Keep every line in which "columnOf" occurs and drop the rest of the data.
Segment Open
-- ==== Sys2Proof/Machine/Operands.lean ====
section
/-! DEFINITION. How operands are read: identities, locations and geometry, accepted kinds, spans and coordinates
(00_scope.md "Locations, columns and spans", R21, R193). -/

namespace Sys2Proof

/-- A symbol of an identity: a decimal digit or an upper-case letter, by its character code (R21). -/
def Machine.symbolOk (b : Byte) : Bool :=
  (48 ≤ b.toNat && b.toNat ≤ 57) || (65 ≤ b.toNat && b.toNat ≤ 90)

/-- The form of a reticle ID: exactly 12 symbols (R21). -/
def Machine.idOk (x : RetId) : Bool :=
  x.length == 12 && x.all Machine.symbolOk

/-- A read as a report carries it: an ID of any other form is taken as UNREADABLE (R21, R193). -/
def Read.norm : Read → Read
  | .id x => if Machine.idOk x then .id x else .unreadable
  | r => r

/-- The other robot. -/
def Side.other : Side → Side
  | .a => .b
  | .b => .a

/-- The park span of a robot. -/
def Side.park : Side → Nat
  | .a => 0
  | .b => 17

/-- The number by which frames and the node plan name a robot: 0 for A, 1 for B. -/
def Side.index : Side → Nat
  | .a => 0
  | .b => 1

end Sys2Proof

namespace Sys2Proof.Machine

/-- The pod kind field is carried in bits 0..1 (11_formats.md). -/
def kindField (k : Nat) : Nat := k % 4

/-- An accepted-kinds set holds a kind (R2, R3). -/
def accepts (kinds : BitVec 4) (k : Nat) : Bool := kinds.getLsbD k

/-- A location is a slot (R1). -/
def isSlot (l : Nat) : Bool := l < 960

/-- A location is a slot or a port position: the places a pod rests at, hands apart (R35). -/
def isPlace (l : Nat) : Bool := l < 968

/-- The port whose position a location is (R1). -/
def portOf (l : Nat) : Option Nat := if 960 ≤ l ∧ l < 968 then some (l - 960) else none

/-- The position of a port (R1). -/
def posOf (p : Nat) : Nat := 960 + p

/-- The hand of a robot (R1). -/
def handOf : Side → Nat
  | .a => 968
  | .b => 969

/-- A robot as a request names it: 0 or 1 (11_formats.md). -/
def sideOf (n : Nat) : Option Side :=
  if n = 0 then some .a else if n = 1 then some .b else none

/-- The column of a slot; a zone is a column. -/
def columnOf (slot : Nat) : Nat := slot / 60

/-- A span as a report carries it: above 17 it is taken as 17 (R193). -/
def spanField (s : Nat) : Nat := min s 17

/-- Distance between two numbers. -/
def dist (a b : Nat) : Nat := (a - b) + (b - a)

/-- The column a location lies at: a slot's own, a port position's from the port table (R3). -/
def Tables.columnAt (t : Tables) (l : Nat) : Nat :=
  match portOf l with
  | some p => (Store.getD PortCfg.default t.ports p).column
  | none => columnOf l

/-- The span a location lies at: column + 1 (R113). -/
def Tables.spanAt (t : Tables) (l : Nat) : Nat := t.columnAt l + 1

/-- The coordinates of a location: a slot's column, face, level and offset, a port position's number and
column (R121). -/
def Tables.coord (t : Tables) (l : Nat) : Coord :=
  match portOf l with
  | some p => .port p (Store.getD PortCfg.default t.ports p).column
  | none =>
    if isSlot l then
      .slot (l / 60) (l % 60 / 30) (l % 30) (Store.getD SlotCfg.default t.slotMap l).offset
    else .hand

/-- A numeric field clamped to its range (R193). -/
def clampTo (lo hi v : Nat) : Nat := max lo (min hi v)

/-- The smallest interval that contains two spans. -/
def hull (a b : Nat) : Nat × Nat := (min a b, max a b)

/-- The smallest interval that contains an interval and a span. -/
def widen (i : Nat × Nat) (s : Nat) : Nat × Nat := (min i.1 s, max i.2 s)

/-- A span lies within an interval. -/
def within (i : Nat × Nat) (s : Nat) : Bool := i.1 ≤ s && s ≤ i.2

end Sys2Proof.Machine
end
Segment Closed
**Answer space:**
def columnOf (slot : Nat) : Nat := slot / 60
  | none => columnOf l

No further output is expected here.